Dans ce contexte, la version « II + » du plan Ecophyto va voir le jour avec pour principal axe une agriculture moins dépendante aux pesticides. Néanmoins, selon l’UIPP, le plan était censé répondre à la directive européenne qui demandait « seulement » une réduction des risques et des impacts. Par ailleurs, la commission Pest, du Parlement européen, propose de renforcer la confiance dans la procédure européenne d’autorisation, mais également « de ne plus tolérer les substances actives synthétiques ».
Face à ces attaques, la FNSEA a fêté le 14 novembre les un an de son contrat de solutions. En partenariat avec 40 partenaires (organisations agricoles et de recherche), il porte sur l’ensemble des leviers qui réduiront l’utilisation et l’impact des produits phytosanitaires (agronomie, biotechnologies, agriculture numérique, robotique et agroéquipement, biocontrôle…).
Bayer absorbe Monsanto
Près de deux ans après l’annonce de ses fiançailles avec Monsanto, l’allemand Bayer a commencé en juin 2018 l’intégration du géant américain. Il a fallu attendre le feu vert des autorités de la concurrence, notamment celles des États-Unis en mai et de la Commission européenne en mars, pour parachever ce « mariage du siècle ». L’entreprise gardera son nom et supprimera la marque Monsanto. Les marques des produits vendus, elles, ne changeront pas.
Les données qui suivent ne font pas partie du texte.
-- ==== Sys2Proof/Machine/AsmSlot.lean ====
section
/-! DEFINITION. Slot lines as sydas reads them: suffixes, operands, keys and keywords of 07 R178, 08 R198, 09 R211
and R213, 10 R231 and R243 to R246, 13 R318, and the slot words they assemble to (03 R69, R80). -/

namespace Sys2Proof.Machine

/-! ## Operands -/

/-- The register names of operand codes: stem, number of names, first code, 03 R70. -/
def opndNames : List (String × Nat × Nat) :=
  [("v", 16, 0x00), ("x", 4, 0x10), ("y", 4, 0x14), ("i", 8, 0x18), ("o", 8, 0x20), ("q", 4, 0x28), ("b", 4, 0x2C),
   ("k", 8, 0x30), ("g", 2, 0x38)]

/-- The operand code of a register name. -/
def opndName (t : Text) : Option Nat :=
  if isName "zero" t then some 0x3A
  else if isName "cf" t then some 0x3B
  else opndNames.findSome? (fun p => (numbered p.1 p.2.1 t).map (p.2.2 + ·))

/-- The buffers of an address by buffer code, 10 R225, R231. -/
def bufferNames : List (String × Nat) := [("wb", 0), ("ab", 1), ("qb", 2), ("mb", 3), ("db", 5)]

/-- The tokens before a last `sym stemN`, and N. -/
def splitTail (c : Char) (stem : String) (bound : Nat) (ts : List Tok) : List Tok × Option Nat :=
  match ts.reverse with
  | .word t :: .sym c' :: r => if c = c' then
      match numbered stem bound t with
      | some n => (r.reverse, some n)
      | none => (ts, none)
    else (ts, none)
  | _ => (ts, none)

/-- A buffer address `buf:off[+acN][:rotR]`, as the IMM of 10 R228. -/
def addressImm (env : NameTable) (ts : List Tok) : Option (Except AsmError Nat) :=
  match ts with
  | .word b :: .sym ':' :: r =>
    (namedRow bufferNames b).map (fun code =>
      let (r1, rot) := splitTail ':' "rot" 32 r
      let (r2, ac) := splitTail '+' "ac" 4 r1
      (fieldToks env 20 r2).map (fun off =>
        2 ^ 60 * code + (match ac with | some n => 2 ^ 59 + 2 ^ 57 * n | none => 0) + 2 ^ 52 * rot.getD 0 + off))
  | _ => none

/-! ## Keys -/

/-- How the value of a key is read. -/
inductive KeyKind where
  /-- A number of so many bits. -/
  | num (w : Nat)
  /-- A name, by its place in a list. -/
  | oneOf (names : List String)
  | format
  deriving DecidableEq, Repr

/-- A key of an operation: its name, kind, lowest bit in the slot word, whether it is required, and the field
of an optional key left out. -/
structure KeySpec where
  name : String
  kind : KeyKind
  at_  : Nat
  need : Bool
  dflt : Nat := 0
  deriving DecidableEq, Repr

/-- A keyword of an operation: its name, its bit, and whether the form is told by it. -/
structure FlagSpec where
  name : String
  at_  : Nat
  must : Bool := false
  deriving DecidableEq, Repr

/-- The fields that positional operands fill: D, A, B, C; B or an immediate in its place, of the lane type or a
residue; a buffer address. -/
inductive ArgKind where
  | d | a | b | c | bLane | bRes | mem
  deriving DecidableEq, Repr

/-- One written form of an operation: its operands, constant bits, keys and keywords. -/
structure SlotForm where
  args  : List ArgKind
  bits  : Nat := 0
  keys  : List KeySpec := []
  flags : List FlagSpec := []
  deriving DecidableEq, Repr

/-- An operation: which suffixes it takes, and its forms. -/
structure SlotSpec where
  ty    : Bool := false
  rm    : Bool := false
  sat   : Bool := false
  forms : List SlotForm
  deriving DecidableEq, Repr

/-! ## The table of forms -/

/-- Lowest bits of MOD, CTL and IMM in a slot word, 03 R69. -/
abbrev modBit (n : Nat) : Nat := 80 + n
abbrev ctlBit (n : Nat) : Nat := 64 + n

def keyFmt : KeySpec := ⟨"fmt", .format, modBit 0, true, 0⟩
def keyScale : KeySpec := ⟨"s", .num 8, 0, true, 0⟩
def keySg : KeySpec := ⟨"sg", .num 5, ctlBit 0, false, 0⟩
def keyDg : KeySpec := ⟨"dg", .num 5, ctlBit 5, false, 0⟩
def keyBook (name : String) (bit : Nat) : KeySpec := ⟨name, .oneOf ["g0", "g1"], bit, false, 0⟩
def keyAcc : KeySpec := ⟨"acc", .oneOf ["f32", "i32"], modBit 7, true, 0⟩
def keyRow : KeySpec := ⟨"row", .num 4, ctlBit 0, false, 0⟩
def keyLine : KeySpec := ⟨"line", .num 3, ctlBit 0, false, 0⟩
def keyLane (w : Nat) : KeySpec := ⟨"lane", .num w, ctlBit 0, false, 0⟩
def keyTag : KeySpec := ⟨"tag", .num 32, 0, true, 0⟩
def keySet : KeySpec := ⟨"k", .oneOf ["k0", "k1", "k2", "k3", "k4", "k5", "k6", "k7"], ctlBit 0, true, 0⟩
def keySpan : KeySpec := ⟨"span", .num 4, ctlBit 0, true, 0⟩
def keyEl : KeySpec := ⟨"el", .num 6, ctlBit 4, false, 0⟩
def keyCond (names : List String) : KeySpec := ⟨"cond", .oneOf names, modBit 0, true, 0⟩
def keyOp (names : List String) : KeySpec := ⟨"op", .oneOf names, modBit 0, true, 0⟩
def keyDir (name : String) : KeySpec := ⟨name, .oneOf ["prev", "next"], ctlBit 4, true, 0⟩
/-- ring=, vs= and ch= of SEND and RECV, and ch= of LSEND and LRECV. -/
def keysExchange : List KeySpec :=
  [⟨"ring", .num 3, ctlBit 0, true, 0⟩, ⟨"vs", .num 4, ctlBit 8, true, 0⟩, ⟨"ch", .num 2, ctlBit 4, true, 0⟩]
def keyCh : KeySpec := ⟨"ch", .num 2, ctlBit 0, true, 0⟩

def flagRstep : FlagSpec := ⟨"rstep", modBit 4, false⟩
def flagLstep : FlagSpec := ⟨"lstep", modBit 4, false⟩
def flagClr : FlagSpec := ⟨"clr", modBit 0, false⟩

def flagCentred : FlagSpec := ⟨"centred", modBit 1, false⟩
/-- to=i32 tells the form of MODCVT whose DIR is 1. -/
def keyToI32 : KeySpec := ⟨"to", .oneOf ["i32"], modBit 0, true, 0⟩

/-- Integer conditions, and those of FCMP, 07 R178. -/
def laneCondNames : List String := ["eq", "ne", "lt", "le", "gt", "ge"]
def floatCondNames : List String := laneCondNames ++ ["uo"]

/-- The keys and keywords of MMA and MMAS, 08 R198. -/
def keysMma : List KeySpec :=
  [keyAcc, ⟨"kw", .num 8, 0, false, 0⟩, ⟨"ka", .num 8, 8, false, 0⟩, keyRow, keyBook "cbw" (modBit 6),
   keyBook "cba" (modBit 5)]
def flagsMma : List FlagSpec := [flagRstep, ⟨"kstep", modBit 3, false⟩]

/-- The operations of 07 R178. -/
def cellSpec (op : Nat) : Option SlotSpec :=
  match op with
  | 0x10 => some { ty := true, sat := true, forms := [{ args := [.d, .a, .bLane] }] }
  | 0x11 => some { ty := true, sat := true, forms := [{ args := [.d, .a, .bLane] }] }
  | 0x12 => some { ty := true, sat := true, forms := [{ args := [.d, .a, .bLane] }] }
  | 0x13 => some { ty := true, forms := [{ args := [.d, .a, .bLane] }] }
  | 0x14 => some { ty := true, sat := true, forms := [{ args := [.d, .a, .bLane, .c] }] }
  | 0x15 => some { ty := true, forms := [{ args := [.d, .a, .bLane] }] }
  | 0x16 => some { ty := true, forms := [{ args := [.d, .a, .bLane] }] }
  | 0x17 => some { ty := true, forms := [{ args := [.d, .a, .bLane] }] }
  | 0x18 => some { ty := true, forms := [{ args := [.d, .a] }] }
  | 0x19 => some { ty := true, forms := [{ args := [.d, .a, .bLane] }] }
  | 0x1A => some { ty := true, forms := [{ args := [.d, .a, .bLane] }] }
  | 0x1B => some { ty := true, forms := [{ args := [.d, .a, .bLane] }] }
  | 0x1C => some { ty := true, forms := [{ args := [.d, .a, .bLane] }] }
  | 0x1D => some { ty := true, forms := [{ args := [.d, .a, .bLane] }] }
  | 0x1E => some { ty := true, sat := true, forms := [{ args := [.d, .a] }] }
  | 0x1F => some { ty := true, sat := true, forms := [{ args := [.d, .a] }] }
  | 0x20 => some { ty := true, forms := [{ args := [.d, .a, .bLane], keys := [keyCond laneCondNames] }] }
  | 0x21 => some { ty := true, forms := [{ args := [.d, .a, .bLane, .c] }] }
  | 0x22 => some { ty := true, forms := [{ args := [.d, .a] }] }
  | 0x23 => some { ty := true, forms := [{ args := [.d, .a] }] }
  | 0x40 => some { rm := true, forms := [{ args := [.d, .a, .c], keys := [keySg, keyDg, keyFmt, keyScale, keyBook "cb" (modBit 5)] }] }
  | 0x41 => some { ty := true, rm := true, forms := [{ args := [.d, .a, .b, .c], keys := [keyDg, keyFmt] }] }
  | 0x42 => some { ty := true, forms := [{ args := [.d, .a, .c], keys := [keyFmt] }] }
  | 0x43 => some { forms := [{ args := [.d, .a, .c], keys := [keyDg, keyFmt, keyScale] }] }
  | 0x44 => some { forms := [{ args := [.d, .a], keys := [keySg], flags := [⟨"sext", modBit 0, false⟩] }] }
  | 0x45 => some { ty := true, rm := true, sat := true, forms := [
      { args := [.d, .a], keys := [keyOp ["add", "min", "max", "and", "or", "xor", "amax"]] }] }
  | 0x46 => some { forms := [{ args := [.d, .a, .b], bits := 2 ^ modBit 0 },
      { args := [.d, .a], keys := [⟨"sel", .num 64, 0, true, 0⟩] }] }
  | 0x47 => some { ty := true, forms := [{ args := [.d, .a], keys := [keyLane 6] }] }
  | 0x48 => some { forms := [{ args := [.d, .a], keys := [keyLane 4, keyTag] }] }
  | 0x49 => some { forms := [{ args := [.d, .a], keys := [keyLane 4, keyTag], flags := [⟨"fault", modBit 0, false⟩] }] }
  | _ => none

/-- The float operations of 07 R178. -/
def floatSpec (op : Nat) : Option SlotSpec :=
  match op with
  | 0x30 => some { ty := true, rm := true, forms := [{ args := [.d, .a, .bLane] }] }
  | 0x31 => some { ty := true, rm := true, forms := [{ args := [.d, .a, .bLane] }] }
  | 0x32 => some { ty := true, rm := true, forms := [{ args := [.d, .a, .bLane] }] }
  | 0x33 => some { ty := true, rm := true, forms := [{ args := [.d, .a, .bLane, .c] }] }
  | 0x34 => some { ty := true, forms := [{ args := [.d, .a, .bLane] }] }
  | 0x35 => some { ty := true, forms := [{ args := [.d, .a, .bLane] }] }
  | 0x36 => some { ty := true, forms := [{ args := [.d, .a] }] }
  | 0x37 => some { ty := true, forms := [{ args := [.d, .a] }] }
  | 0x38 => some { ty := true, forms := [{ args := [.d, .a, .bLane], keys := [keyCond floatCondNames] }] }
  | _ => if 0x39 ≤ op ∧ op ≤ 0x3F then some { ty := true, rm := true, forms := [{ args := [.d, .a] }] } else none

/-- The operations of 08 R198. -/
def matrixSpec (op : Nat) : Option SlotSpec :=
  match op with
  | 0x50 => some { forms := [{ args := [.d, .mem], keys := [keyLine], flags := [flagRstep] }] }
  | 0x51 => some { forms := [{ args := [.d, .mem] }, { args := [.d, .a], bits := 2 ^ modBit 0 }] }
  | 0x52 => some { sat := true, forms := [{ args := [.d, .a, .b], keys := keysMma, flags := flagsMma }] }
  | 0x53 => some { sat := true, forms := [{ args := [.d, .a, .b], keys := keysMma, flags := flagsMma },
      { args := [.d, .mem], keys := [keyLine], flags := [flagRstep, ⟨"mld", modBit 2, true⟩] }] }
  | 0x54 => some { forms := [{ args := [.d], keys := [keyAcc] }] }
  | 0x55 => some { forms := [{ args := [.d, .a], keys := [keyRow], flags := [flagRstep, flagClr] },
      { args := [.mem, .a], keys := [keyRow], flags := [flagRstep, flagClr, ⟨"toqb", modBit 1, true⟩] }] }
  | 0x56 => some { sat := true, forms := [{ args := [.d, .a, .b], keys := [keyRow], flags := [flagRstep, flagClr] }] }
  | 0x57 => some { forms := [{ args := [.d, .a, .b], keys := [keyBook "cb" (modBit 6)] }] }
  | 0x58 => some { forms := [{ args := [.mem, .a, .b], keys := [keyBook "cb" (modBit 6)] }] }
  | _ => none

/-- The operations of 09 R211 and R213. -/
def modularSpec (op : Nat) : Option SlotSpec :=
  let residue : SlotForm := { args := [.d, .a, .bRes], keys := [keySet] }
  match op with
  | 0x60 => some { forms := [{ args := [.d, .a], keys := [⟨"lanes", .num 8, modBit 0, false, 0xFF⟩] }] }
  | 0x61 => some { forms := [residue] }
  | 0x62 => some { forms := [residue] }
  | 0x63 => some { forms := [{ args := [.d, .a], keys := [keySet] }] }
  | 0x64 => some { forms := [residue] }
  | 0x65 => some { forms := [{ args := [.d, .a, .bRes, .c], keys := [keySet] }] }
  | 0x66 => some { forms := [{ args := [.d, .a], keys := [keySet] },
      { args := [.d, .a, .b], keys := [keySet], flags := [⟨"wide", modBit 0, true⟩] }] }
  | 0x67 => some { forms := [{ args := [.d, .a], keys := [keySet, keyEl, ⟨"to", .oneOf ["res"], modBit 0, false, 0⟩] },
      { args := [.d, .a, .c], bits := 2 ^ modBit 0, keys := [keySet, keyEl, keyToI32], flags := [flagCentred] }] }
  | 0x68 => some { forms := [{ args := [.d, .a, .b, .c], keys := [keySet] }] }
  | 0x69 => some { forms := [{ args := [.d, .a, .b, .c], keys := [keySet] }] }
  | 0x6A => some { forms := [{ args := [.d, .a, .b], keys := [keySpan], flags := [⟨"unsh", modBit 0, false⟩] }] }
  | 0x6B => some { forms := [{ args := [.d, .a, .b], keys := [keySpan] }] }
  | 0x6C => some { forms := [{ args := [.d, .a, .b] }] }
  | _ => none

/-- The operations of 10 R243 to R246 and 13 R318. -/
def bufferSpec (op : Nat) : Option SlotSpec :=
  let ops : KeySpec := keyOp ["add", "min", "max", "and", "or", "xor", "swap"]
  match op with
  | 0x70 => some { forms := [{ args := [.d, .mem], flags := [flagLstep] }] }
  | 0x71 => some { forms := [{ args := [.mem, .a], flags := [flagLstep] }] }
  | 0x72 => some { ty := true, rm := true, sat := true, forms := [
      { args := [.mem, .a], keys := [ops], flags := [flagLstep] },
      { args := [.d, .mem, .a], keys := [ops], flags := [flagLstep, ⟨"ret", modBit 3, true⟩] }] }
  | 0x73 => some { forms := [{ args := [.d, .mem], flags := [flagLstep] }] }
  | 0x74 => some { forms := [{ args := [.mem, .a], flags := [flagLstep] }] }
  | 0x75 => some { forms := [{ args := [.a], keys := keysExchange }] }
  | 0x76 => some { forms := [{ args := [.d], keys := keysExchange }] }
  | 0x78 => some { forms := [{ args := [.a], keys := [keyDir "to", keyCh] }] }
  | 0x79 => some { forms := [{ args := [.d], keys := [keyDir "from", keyCh] }] }
  | _ => none

/-- How an operation is written. -/
def slotSpec (op : Nat) : Option SlotSpec :=
  if op = 0 then some { forms := [{ args := [] }] }
  else if op < 0x30 then cellSpec op
  else if op < 0x40 then floatSpec op
  else if op < 0x50 then cellSpec op
  else if op < 0x60 then matrixSpec op
  else if op < 0x70 then modularSpec op
  else bufferSpec op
Afin d’absorber Monsanto, Bayer a dû se séparer de nombreuses activités et actifs comme, par exemple, l’activité mondiale de glufosinate-ammonium (herbicide non sélectif Liberty link, concurrent du glyphosate), certaines activités semences (recherche et sélection sur le colza, plate-forme de recherche et développement sur le blé hybride, semences potagères), une plate-forme sur l’agriculture numérique… BASF a saisi cette opportunité pour racheter au total 7,6 milliards d’euros d’actifs de Bayer.